I invite you to look again at the biblical text. Have you noticed that the biblical question, Is there no balm in Gilead? is asked with a negative? That little word “no”—Is there NO balm in Gilead?–is very significant. In his own crisis, the prophet Jeremiah did not presume to have all the answers. He was not arrogant in his faith. He raised this question with its plaintive negative as an offering to God! Is there no balm in Gilead? Is there no healing for this tragedy? Is there no ointment for this gaping wound? The negative does not mean that there was not a balm, that there was no healing ointment in Gilead, but just that he could not at present see it or find it. He didn’t know how the healing would take place. But the very fact of his prayer implies faith that there is indeed a balm in Gilead.

And the very fact that people still cry out rivers of tears and still call out in prayer, implies a faith that somehow, somewhere, in God’s mercy, there is a balm in our Gilead. We may find ourselves expressing it in the negative, as Jeremiah did so many years ago. But the fact of our tearful prayers is faith in itself.

That divine ointment of healing can sometimes be found in great suffering. The world must never cease to reflect on and honor that great spiritual music that grew out of the suffering of slavery, a suffering that generations endured with no end in sight.

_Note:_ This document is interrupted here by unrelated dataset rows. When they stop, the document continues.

-- ==== Sys2Proof/Machine/State.lean ====
section
/-! DEFINITION. The state of the block (10_state.md R40), the host's events, the ways a step can stop, and reset. -/

namespace Sys2Proof.Machine

/-- Why the machine stops with a fault: never. "No behaviour of the block is treated as `fault` or `stuck`: every
command completes with a status" (93_implementation_defined.md; 60_exceptions.md R175, R193). STATUS codes other
than OK are next states. Safe: a step that could fault cannot be written down. -/
inductive Fault where
deriving DecidableEq, Repr

/-- Why the machine refuses. -/
inductive Refusal where
  /-- Raised by an arm of `exec` for a command without a meaning. No arm raises it: every command has its meaning.
  Safe. -/
  | notModelled (mnemonic : String)
  /-- Raised by `perform` for a host read or write while reset is asserted: such an access has no meaning
  (70_reset_and_hazards.md R195, 93_implementation_defined.md U5). Safe. -/
  | accessDuringReset
deriving DecidableEq, Repr

/-- VCTRL (10_state.md R29). Bits [31:7] are reserved and not stored. -/
structure Vctrl where
  /-- AF, bit [0]: 0 IPv4, 1 IPv6. -/
  af : BitVec 1
  /-- DTYPE, bits [2:1]: 0 unicast, 1 multicast, 2 broadcast, 3 reserved. -/
  dtype : BitVec 2
  /-- ASTATE, bits [5:3]: 0 OFFLINE, 1 ASSIGN, 2 ONLINE, 3 ONHOLD, 4 CLOSING, 5 UNASSIGNED, 6 and 7 reserved. -/
  astate : BitVec 3
  /-- CSUMOK, bit [6]: a lower layer has verified the checksum. -/
  csumok : BitVec 1
deriving DecidableEq, Repr

/-- One whitelist, as its eight words WLf_0 to WLf_7 (10_state.md R32). -/
abbrev Whitelist := Vector Word 8

/-- The stored fields of one tracker slot (10_state.md R33). AVAIL and TAIL are derived (R34). -/
structure Slot where
  /-- Allocated by TINIT and not yet released by TREL. -/
  active : Bool
  /-- Buffer capacity in bytes. -/
  cap : Word
  /-- Bytes queued: unsent plus transmitted but unacknowledged. -/
  used : Word
  /-- Bytes transmitted and not yet acknowledged. -/
  send : Word
  /-- Bytes of SEND transmitted in the current (re)transmission round. -/
  curr : Word
  /-- Sequence number of the oldest unacknowledged data byte. -/
  una : Word
  /-- Sequence number of the next new data byte to send. -/
  nxt : Word
  /-- Total bytes freed since TINIT, modulo 2^32. -/
  start : Word
  /-- Ring index of the first queued byte. -/
  head : Word
deriving DecidableEq, Repr

/-- A slot at reset and after TREL: every field 0 (10_state.md R33, 42_acktracker.md R140). -/
def Slot.free : Slot :=
  { active := false, cap := 0, used := 0, send := 0, curr := 0, una := 0, nxt := 0, start := 0, head := 0 }

/-- What the host does to the block, one event a step (00_scope.md R19, 70_reset_and_hazards.md R212). The offset
is relative to BASE (20_memory.md R50). -/
inductive BusEvent where
  /-- A write of one 32-bit word. -/
  | write (a : Offset) (v : Word)
  /-- A read of one 32-bit word. -/
  | read (a : Offset)
  /-- The reset input changes to asserted (`true`) or released (`false`), 70_reset_and_hazards.md R195. -/
  | resetInput (asserted : Bool)
deriving DecidableEq, Repr

/-- The state record of 10_state.md R40, with the reset input and the model's own fields. -/
structure State where
  /-- The configuration of the instance (00_scope.md R9); no step changes it (70_reset_and_hazards.md R198). -/
  cfg : Params
  /-- OPA (10_state.md R22). -/
  opa : Word
  /-- OPB (10_state.md R22). -/
  opb : Word
  /-- RES0 (10_state.md R22). -/
  res0 : Word
  /-- RES1 (10_state.md R22). -/
  res1 : Word
  /-- STATUS.CODE (10_state.md R26). -/
  statusCode : Byte
  /-- STATUS.LASTOPC (10_state.md R26). -/
  statusLastOpc : Byte
  /-- VLEN (10_state.md R28). -/
  vlen : Word
  /-- VCTRL (10_state.md R29). -/
  vctrl : Vctrl
  /-- SRCADDR0 to SRCADDR3 (10_state.md R30). -/
  srcAddr : Vector Word 4
  /-- DSTADDR0 to DSTADDR3 (10_state.md R30). -/
  dstAddr : Vector Word 4
  /-- FLAGREJ0 (10_state.md R31). -/
  flagRej0 : Word
  /-- FLAGREJ1 (10_state.md R31). -/
  flagRej1 : Word
  /-- WL, N_FILT whitelists (10_state.md R32). -/
  wl : List Whitelist
  /-- T, N_TRK tracker slots (10_state.md R33). -/
  slots : List Slot
  /-- The bytes of SEGMEM the host has written since reset, by index, rising (10_state.md R37, log 4). -/
  segmem : List Host.Cell
  /-- The reset input is asserted (70_reset_and_hazards.md R195). -/
  inReset : Bool
  /-- The model's own: how many times reset has been released, which selects the draws of SEGMEM (log 3). -/
  resetCount : Nat
  /-- The model's own: the host's events not yet performed, in arrival order (20_memory.md R62, log 1). -/
  bus : List BusEvent
  /-- The model's own: the values the host's reads returned, in order (70_reset_and_hazards.md R211, log 1). -/
  reads : List Word
deriving DecidableEq, Repr

/-- The reset state of an instance with configuration `p` (70_reset_and_hazards.md R196). -/
def State.resetFor (p : Params) : State :=
  { cfg := p
    opa := 0
    opb := 0
    res0 := 0
    res1 := 0
    statusCode := 0
    statusLastOpc := 0
    vlen := 0
    vctrl := { af := 0, dtype := 0, astate := 0, csumok := 0 }
    srcAddr := Vector.replicate 4 0
    dstAddr := Vector.replicate 4 0
    flagRej0 := 0xC8C8CBCB
    flagRej1 := 0xC8C8CBCB
    wl := List.replicate p.nFilt (Vector.replicate 8 0)
    slots := List.replicate p.nTrk Slot.free
    segmem := []
    inReset := false
    resetCount := 0
    bus := []
    reads := [] }

/-- The machine right after reset, reset released (70_reset_and_hazards.md R195, R196), for the vector
configuration VCFG (log 2). -/
def State.reset : State := State.resetFor Params.vcfg

end Sys2Proof.Machine
end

And yet, they did not use this text as a negative question; they sang it as a positive declaration! There is a balm in Gilead, that heals a wounded soul…. Somehow, in the midst of their suffering, someone read this text to them. They knew, of course, all about weeping. They were experts at weeping! They knew the suffering of the lash and the humiliation of the auction block. Somehow out of their tragic experience, the negative question of Jeremiah (Is there no balm in Gilead?) became a positive declaration (There is a balm in Gilead.).


We as a nation and we as individuals, stand on uncertain land between that plaintive, negative question, and that resolute, positive declaration that comes out of faith in the midst of suffering. The great privilege of the religious institutions of our land, is to lead us all, little by little, to that positive declaration: there IS a balm in Gilead!